#### Task to carry out:
What is needed is an exact copy of all the entries.

#### Input:
((

-- ==== Sys2Proof/Certificates/Slice0/Obligations.lean ====
section
/-!
DEFINITION. The statements for the provers. Each docstring names the rule of spec/ it formalises. A statement about
the next state of an operation gives the whole next state, so it is the operation's frame as well.
-/

open Sys2Proof Sys2Proof.Machine

/-! ## Encoding and the step -/

/-- 30 R91 with the operands of R92: every row of the selector table, for all operand values, with its format; every
other selector is refused, whatever stands beside it. -/
def Obligations.SelectorTableDecodes : Prop :=
  (∀ r off code, ReadsAs 0x10#8 [.int r, .int off, .int code] (.rbSetFunction r off code) .sub) ∧
  (∀ b k, ReadsAs 0x11#8 [.int b, .int k] (.rbSetBit b k) .sub) ∧
  (∀ b k, ReadsAs 0x12#8 [.int b, .int k] (.rbClearBit b k) .sub) ∧
  (∀ p, ReadsAs 0x20#8 [.int p] (.pdConfigureAsOutput p) .sub) ∧
  (∀ p h, ReadsAs 0x21#8 [.int p, .flag h] (.pdWriteLevel p h) .sub) ∧
  (∀ b, ReadsAs 0x30#8 [.byte b] (.encFresh b) .sub) ∧
  (∀ f, ReadsAs 0x31#8 [.frame f] (.encNextBit f) .sub) ∧
  ReadsAs 0x40#8 [] .engArm .cmd ∧
  ReadsAs 0x41#8 [] .engCancel .cmd ∧
  ReadsAs 0x42#8 [] .engTick .evt ∧
  (∀ d, ReadsAs 0x43#8 [.time d] (.timerSchedule d) .sub) ∧
  ReadsAs 0x44#8 [] .timerDeschedule .sub ∧
  (∀ bs, ReadsAs 0x50#8 [.bytes bs] (.mbEnqueue bs) .cmd) ∧
  ReadsAs 0x51#8 [] .mbConsume .cmd ∧
  ReadsAs 0x52#8 [] .mbIsEmpty .cmd ∧
  ReadsAs 0x53#8 [] .mbDequeue .sub ∧
  (∀ p b, ReadsAs 0x60#8 [.int p, .int b] (.sysInit (some p) (some b)) .cmd) ∧
  ReadsAs 0x61#8 [] .sysTeardown .cmd ∧
  ReadsAs 0x70#8 [] .devOpen .dev ∧
  (∀ d n, ReadsAs 0x71#8 [.bytes d, .nat n] (.devWrite d n) .dev) ∧
  (∀ c ok, ReadsAs 0x72#8 [.nat c, .flag ok] (.devRead c ok) .dev) ∧
  ReadsAs 0x73#8 [] .devClose .dev ∧
  (∀ b : Byte, b.toNat ∉ [0x10, 0x11, 0x12, 0x20, 0x21, 0x30, 0x31, 0x40, 0x41, 0x42, 0x43, 0x44, 0x50, 0x51, 0x52,
      0x53, 0x60, 0x61, 0x70, 0x71, 0x72, 0x73] →
    ∀ ops, decode ⟨b, ops⟩ = .error (.unassignedSelector b))

/-- 30 R91, R92: decoder and encoder agree in both directions, so no selector or operand is dropped or added and no
command has two readings. It holds for every operation, the well-formed ones among them. -/
def Obligations.DecodeInvertsEncode : Prop :=
  ∀ c i, decode c = .ok i ↔ c = encode i

/-- A few words written out from 30 R91 and R92, with the operands of spec 95 part 2 and part 3. That a SYS.init
whose caller gives no operand is a command without operands is the model's choice (log entry 20, DESIGN CHOICE). -/
def Obligations.SampleWordsDecode : Prop :=
  decode ⟨0b00010000#8, [.int 0, .int 12, .int 1]⟩ = .ok (.rbSetFunction 0 12 1) ∧
  decode ⟨0b00100001#8, [.int 4, .flag true]⟩ = .ok (.pdWriteLevel 4 true) ∧
  decode ⟨0b00110001#8, [.frame ⟨0xB2#8, 1, false⟩]⟩ = .ok (.encNextBit ⟨0xB2#8, 1, false⟩) ∧
  decode ⟨0b01000010#8, []⟩ = .ok .engTick ∧
  decode ⟨0b01010000#8, [.bytes [0xB2#8]]⟩ = .ok (.mbEnqueue [0xB2#8]) ∧
  decode ⟨0b01100000#8, [.int 4, .int 4800]⟩ = .ok (.sysInit (some 4) (some 4800)) ∧
  decode ⟨0b01100000#8, []⟩ = .ok (.sysInit none none) ∧
  decode ⟨0b01110010#8, [.nat 64, .flag true]⟩ = .ok (.devRead 64 true)

/-- A step runs the decoded operation. Around `exec` it does three things: it takes the command from the inbox, it checks
the context table, and for ENG.tick, which the expiry of the timer issues, time has passed to the due time. -/
def Obligations.StepRunsTheDecodedOperation : Prop :=
  ∀ (s : State) (ctx : Context) (cmd : Command) (rest : List Event), s.inbox = .call ctx cmd :: rest →
    (∀ i, decode cmd = .ok i → ctx ∈ i.contexts →
      step s = exec i (issued i rest s) ∧ (i ≠ .engTick → issued i rest s = { s with inbox := rest }) ∧
        (∀ due, i = .engTick → s.timer = some due → s.now ≤ due →
          issued i rest s = { s with inbox := rest, now := due })) ∧
    (∀ i, decode cmd = .ok i → ctx ∉ i.contexts → step s = .refused .wrongContext) ∧
    (∀ e, decode cmd = .error e → step s = .refused (.undecodable e))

))

#### Exercise output:
-- ==== Sys2Proof/Certificates/Slice0/Obligations.lean ====
section
/-!
DEFINITION. The statements for the provers. Each docstring names the rule of spec/ it formalises. A statement about
the next state of an operation gives the whole next state, so it is the operation's frame as well.
-/

open Sys2Proof Sys2Proof.Machine

/-! ## Encoding and the step -/

/-- 30 R91 with the operands of R92: every row of the selector table, for all operand values, with its format; every
other selector is refused, whatever stands beside it. -/
def Obligations.SelectorTableDecodes : Prop :=
  (∀ r off code, ReadsAs 0x10#8 [.int r, .int off, .int code] (.rbSetFunction r off code) .sub) ∧
  (∀ b k, ReadsAs 0x11#8 [.int b, .int k] (.rbSetBit b k) .sub) ∧
  (∀ b k, ReadsAs 0x12#8 [.int b, .int k] (.rbClearBit b k) .sub) ∧
  (∀ p, ReadsAs 0x20#8 [.int p] (.pdConfigureAsOutput p) .sub) ∧
  (∀ p h, ReadsAs 0x21#8 [.int p, .flag h] (.pdWriteLevel p h) .sub) ∧
  (∀ b, ReadsAs 0x30#8 [.byte b] (.encFresh b) .sub) ∧
  (∀ f, ReadsAs 0x31#8 [.frame f] (.encNextBit f) .sub) ∧
  ReadsAs 0x40#8 [] .engArm .cmd ∧
  ReadsAs 0x41#8 [] .engCancel .cmd ∧
  ReadsAs 0x42#8 [] .engTick .evt ∧
  (∀ d, ReadsAs 0x43#8 [.time d] (.timerSchedule d) .sub) ∧
  ReadsAs 0x44#8 [] .timerDeschedule .sub ∧
  (∀ bs, ReadsAs 0x50#8 [.bytes bs] (.mbEnqueue bs) .cmd) ∧
  ReadsAs 0x51#8 [] .mbConsume .cmd ∧
  ReadsAs 0x52#8 [] .mbIsEmpty .cmd ∧
  ReadsAs 0x53#8 [] .mbDequeue .sub ∧
  (∀ p b, ReadsAs 0x60#8 [.int p, .int b] (.sysInit (some p) (some b)) .cmd) ∧
  ReadsAs 0x61#8 [] .sysTeardown .cmd ∧
  ReadsAs 0x70#8 [] .devOpen .dev ∧
  (∀ d n, ReadsAs 0x71#8 [.bytes d, .nat n] (.devWrite d n) .dev) ∧
  (∀ c ok, ReadsAs 0x72#8 [.nat c, .flag ok] (.devRead c ok) .dev) ∧
  ReadsAs 0x73#8 [] .devClose .dev ∧
  (∀ b : Byte, b.toNat ∉ [0x10, 0x11, 0x12, 0x20, 0x21, 0x30, 0x31, 0x40, 0x41, 0x42, 0x43, 0x44, 0x50, 0x51, 0x52,
      0x53, 0x60, 0x61, 0x70, 0x71, 0x72, 0x73] →
    ∀ ops, decode ⟨b, ops⟩ = .error (.unassignedSelector b))

/-- 30 R91, R92: decoder and encoder agree in both directions, so no selector or operand is dropped or added and no
command has two readings. It holds for every operation, the well-formed ones among them. -/
def Obligations.DecodeInvertsEncode : Prop :=
  ∀ c i, decode c = .ok i ↔ c = encode i

/-- A few words written out from 30 R91 and R92, with the operands of spec 95 part 2 and part 3. That a SYS.init
whose caller gives no operand is a command without operands is the model's choice (log entry 20, DESIGN CHOICE). -/
def Obligations.SampleWordsDecode : Prop :=
  decode ⟨0b00010000#8, [.int 0, .int 12, .int 1]⟩ = .ok (.rbSetFunction 0 12 1) ∧
  decode ⟨0b00100001#8, [.int 4, .flag true]⟩ = .ok (.pdWriteLevel 4 true) ∧
  decode ⟨0b00110001#8, [.frame ⟨0xB2#8, 1, false⟩]⟩ = .ok (.encNextBit ⟨0xB2#8, 1, false⟩) ∧
  decode ⟨0b01000010#8, []⟩ = .ok .engTick ∧
  decode ⟨0b01010000#8, [.bytes [0xB2#8]]⟩ = .ok (.mbEnqueue [0xB2#8]) ∧
  decode ⟨0b01100000#8, [.int 4, .int 4800]⟩ = .ok (.sysInit (some 4) (some 4800)) ∧
  decode ⟨0b01100000#8, []⟩ = .ok (.sysInit none none) ∧
  decode ⟨0b01110010#8, [.nat 64, .flag true]⟩ = .ok (.devRead 64 true)

/-- A step runs the decoded operation. Around `exec` it does three things: it takes the command from the inbox, it checks
the context table, and for ENG.tick, which the expiry of the timer issues, time has passed to the due time. -/
def Obligations.StepRunsTheDecodedOperation : Prop :=
  ∀ (s : State) (ctx : Context) (cmd : Command) (rest : List Event), s.inbox = .call ctx cmd :: rest →
    (∀ i, decode cmd = .ok i → ctx ∈ i.contexts →
      step s = exec i (issued i rest s) ∧ (i ≠ .engTick → issued i rest s = { s with inbox := rest }) ∧
        (∀ due, i = .engTick → s.timer = some due → s.now ≤ due →
          issued i rest s = { s with inbox := rest, now := due })) ∧
    (∀ i, decode cmd = .ok i → ctx ∉ i.contexts → step s = .refused .wrongContext) ∧
    (∀ e, decode cmd = .error e → step s = .refused (.undecodable e))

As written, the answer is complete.